▽

/-- 11 R298; 12 R311-R325. A copy takes effect at its retirement: the model's choice (log 5). The model's reading too: PERM of
CPYZ outside an enclave, a misaligned descriptor's end without a completion word, and the word under tag 0 (log 51); a refresh
as an event of a die (log 56). -/
def Obligations.CopyInstructions : Prop :=
  (∀ (s : State) (a : TArgs) (i : Instr) (k : CopyKind), (i, k) ∈ [(Instr.cpyt a, CopyKind.cpyt), (.cpyz a, .cpyz)] →
    Issues i (ruleC a) s →
    let T := s.mask a.g
    let b := s.me.rslot a.br.toNat
    let d := s.me.rslot (fnBits a.tfn 0 4)
    let o : CopyOp :=
      { id := s.eng.nextOp, owner := s.ownOf s.cur, agent := s.cur, kind := k, part := s.partOf s.cur, eid := s.eidOf s.cur
        va := (s.me.opndU a.a).toNat, desc := none, src := b, dst := d, srcTag := (s.me.tagUse b).tag
        dstTag := (s.me.tagUse d).tag, srcLife := s.tagLife (s.partOf s.cur) (s.me.tagUse b).tag
        dstLife := s.tagLife (s.partOf s.cur) (s.me.tagUse d).tag, cc := a.cc.toNat, mark := .zero, seen := .zero
        fin := none, token := none, decl := false, stall := none, cancel := false }
    (T = 0 → exec i s = .next (s.after s)) ∧
    (T ≠ 0 → s.eidOf s.cur = 0 →
      exec i s = .next (State.complete s.cur s.me.pc { s := s, k := trapAll s.me.width T .perm })) ∧
    (T ≠ 0 → s.eidOf s.cur ≠ 0 → s.me.cntFull .copy = true → s.me.waiting = none → exec i s = .next (s.waits i)) ∧
    (T ≠ 0 → s.eidOf s.cur ≠ 0 → s.me.cntFull .copy = false →
      exec i s = .next (s.after (implicitCpy (addCopy ((readDesc s o).1.takeOp.2.modTeam s.cur (fun t => t.cntUp .copy))
        (readDesc s o).2) (s.partOf s.cur))))) ∧
  (∀ (s : State) (o : CopyOp),
    (o.va % 64 ≠ 0 → readDesc s o = (s, { o with fin := some { st := 0x08, inn := 0, out := 0, fl := 0, dfl := 0 } })) ∧
    (o.va % 64 = 0 → o.decl = true ∨ 2 ^ 57 ≤ o.va →
      readDesc s o = (s, { o with fin := some { st := 0x02, inn := 0, out := 0, fl := 0, dfl := 0 } })) ∧
    (∀ s' bs, o.va % 64 = 0 → o.decl = false → o.va + o.kind.size ≤ 2 ^ 57 →
      readV s o.req .none .read (linesOf o.va o.kind.size) = (s', .ok bs) → readDesc s o = (s', { o with desc := some bs })) ∧
    (∀ s' va, o.va % 64 = 0 → o.decl = false → o.va + o.kind.size ≤ 2 ^ 57 →
      readV s o.req .none .read (linesOf o.va o.kind.size) = (s', .error (.cause .pagef va)) →
      readDesc s o = (s', { o with token := some va }))) ∧
  (∀ (s : State) (op : Nat) (o : CopyOp), s.copyHead op = some o → o.token = none → s.board.power = .on →
    (∀ (b : List Byte) (s2 : State), o.desc = some b → o.fin = none → o.cancel = false →
      noCopies s o = false → engineFor s o = true → copyReleased s o = true →
      let r := copyData s o b
      let cleared := fun (s1 : State) =>
        if o.kind = .wsld then s1.zeroWs (bfld b 2 1 * 2 ^ 28 + bfld b 4 2 * 65536) (bfld b 6 2 * 65536) else s1
      let r := if o.decl = true then { r with s := s, e := .stop 0x02, inn := o.seen.inn, out := o.seen.out, fl := o.seen.fl, dfl := o.seen.dfl }
        else r
      let ends := fun (s1 : State) (st : BitVec 8) =>
        let e : CopyEnd := { st := st, inn := r.inn, out := r.out, fl := r.fl, dfl := r.dfl }
        (bfld b 0x10 8 % 32 = 0 → bfld b 0x10 8 < 2 ^ 57 →
          writeV s1 (o.wordReq s1) .none .write none [(bfld b 0x10 8, 32)] (copyWord e) = (s2, .ok ()) →
          exec (.copyOpRetire op) s = .next (s2.dropCopy o e)) ∧
        (bfld b 0x10 8 % 32 ≠ 0 → exec (.copyOpRetire op) s = .next
          ((s1.log 0x09 0 (o.wordReq s1).world 0 o.eid (BitVec.ofNat 64 (bfld b 0x10 8))).dropCopy o e))
      (r.e = .ok → ends r.s 0x00) ∧
      (∀ st, st ≠ 0 → r.e = .stop st → ends (cleared r.s) st) ∧
      (∀ va, r.e = .page va → exec (.copyOpRetire op) s = .next (r.s.copyPage { o with mark := r.mark, seen := r.seen } r.acc va))) ∧
    (∀ e, o.fin = some e → o.desc = none → exec (.copyOpRetire op) s = .next (s.dropCopy o e))) ∧
  (∀ (s : State) (op : Nat), s.copyHead op = none → exec (.copyOpRetire op) s = .next s) ∧
  (∀ (s : State) (o : CopyOp) (e : CopyEnd), ∀ x ∈ (s.dropCopy o e).eng.copyOps, x.id ≠ o.id) ∧
  (∀ (ws : List W32), ws.length = 32 → zwsUnpack ((zwsPack ws).headD 0) 32 (zwsPack ws).tail = ws) ∧
  (∀ (s : State) (a : TArgs), Issues (.wsld a) (ruleC a) s →
    let T := s.mask a.g
    let va := (s.me.opndU a.a).toNat
    let res := fun (s' : State) (id st : Nat) =>
      exec (.wsld a) s = .next (s.after (s'.modTeam s.cur (fun t => t.putUni true a.d (BitVec.ofNat 64 (id % 4096 + st * 2 ^ 16)))))
    (T = 0 → exec (.wsld a) s = .next (s.after s)) ∧
    (T ≠ 0 → s.osThread s.cur = false →
      exec (.wsld a) s = .next (State.complete s.cur s.me.pc { s := s, k := trapAll s.me.width T .perm })) ∧
    (T ≠ 0 → s.osThread s.cur = true → s.me.cntFull .copy = false →
      (va % 64 ≠ 0 → res s va 0x02) ∧
      (∀ s', va % 64 = 0 → readBlock s (s.req s.cur) va 64 = (s', none) → res s' va 0x03) ∧
      (∀ s' b, va % 64 = 0 → readBlock s (s.req s.cur) va 64 = (s', some b) → wsldStatus s' b ≠ 0 →
        res s' va (wsldStatus s' b)) ∧
      (∀ s' b, va % 64 = 0 → readBlock s (s.req s.cur) va 64 = (s', some b) → wsldStatus s' b = 0 →
        let e := bfld b 0 2
        let o : CopyOp :=
          { id := s'.eng.nextOp, owner := s'.ownOf s.cur, agent := s.cur, kind := .wsld, part := (s'.enc e).part, eid := e
            va := va, desc := some b, src := .null, dst := .null, srcTag := 0, dstTag := 0, srcLife := 0, dstLife := 0, cc := 0
            mark := .zero, seen := .zero, fin := none, token := none, decl := false, stall := none, cancel := false }
        let s1 : State := { s' with mem := { s'.mem with
          gran := (wsldGrans b).foldl (fun m g => tset 0 m (bfld b 2 1 * 4096 + g) e) s'.mem.gran } }
        res (addCopy (s1.takeOp.2.modTeam s.cur (fun t => t.cntUp .copy)) o) va 0))) ∧
  (∀ (s : State) (key n q : Nat), key ≤ q → q < key + n → tget 0 (s.zeroWs key n).mem.ws q = 0) ∧
  (∀ (s : State) (a : SArgs), Issues (.wswin a) (ruleS a) s →
    let T := s.mask a.g
    let bank := (s.me.opndU a.a).toNat % 8
    let x := (s.clk.now + 32000 - 4000 * bank) % 32000
    let v : W64 := if isThread s.cur = true then 0 else if fnBits a.sfn 0 1 = 0 then (wswinAt s.clk.now).setWidth 64
      else if x < 400 then BitVec.ofNat 64 ((400 - x) * 65536) else BitVec.ofNat 64 (32000 - x)
    (T = 0 → exec (.wswin a) s = .next (s.after s)) ∧
    (T ≠ 0 → exec (.wswin a) s = .next (s.after (s.setTeam s.cur (s.me.putUni true a.d v))))) ∧
  (∀ (s : State) (die : Nat), ∃ t, exec (.weightStoreRefresh die) s = .next t ∧ t = { s with crews := t.crews } ∧
    ∀ n core o os, (s.crew n).core = some core → (s.crew n).mops = o :: os →
      (core / 96 = die → inWindow s.clk.now o = true → ∃ o', (t.crew n).mops = o' :: os ∧
        (∀ b ∈ ldwBanks o, s.clk.now + (wswinBank s.clk.now b).2 ≤ o'.stall) ∧ o' = { o with stall := o'.stall }) ∧
      (core / 96 ≠ die ∨ inWindow s.clk.now o = false → (t.crew n).mops = o :: os))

△

(Exercise instructions): In the listing above, find the line containing "let e := bfld b 0 2" and the line containing "(T = 0 → exec (.wswin", then retype both and every line between them exactly, with nothing else.

(Result):
        let e := bfld b 0 2
        let o : CopyOp :=
          { id := s'.eng.nextOp, owner := s'.ownOf s.cur, agent := s.cur, kind := .wsld, part := (s'.enc e).part, eid := e
            va := va, desc := some b, src := .null, dst := .null, srcTag := 0, dstTag := 0, srcLife := 0, dstLife := 0, cc := 0
            mark := .zero, seen := .zero, fin := none, token := none, decl := false, stall := none, cancel := false }
        let s1 : State := { s' with mem := { s'.mem with
          gran := (wsldGrans b).foldl (fun m g => tset 0 m (bfld b 2 1 * 4096 + g) e) s'.mem.gran } }
        res (addCopy (s1.takeOp.2.modTeam s.cur (fun t => t.cntUp .copy)) o) va 0))) ∧
  (∀ (s : State) (key n q : Nat), key ≤ q → q < key + n → tget 0 (s.zeroWs key n).mem.ws q = 0) ∧
  (∀ (s : State) (a : SArgs), Issues (.wswin a) (ruleS a) s →
    let T := s.mask a.g
    let bank := (s.me.opndU a.a).toNat % 8
    let x := (s.clk.now + 32000 - 4000 * bank) % 32000
    let v : W64 := if isThread s.cur = true then 0 else if fnBits a.sfn 0 1 = 0 then (wswinAt s.clk.now).setWidth 64
      else if x < 400 then BitVec.ofNat 64 ((400 - x) * 65536) else BitVec.ofNat 64 (32000 - x)
    (T = 0 → exec (.wswin a) s = .next (s.after s)) ∧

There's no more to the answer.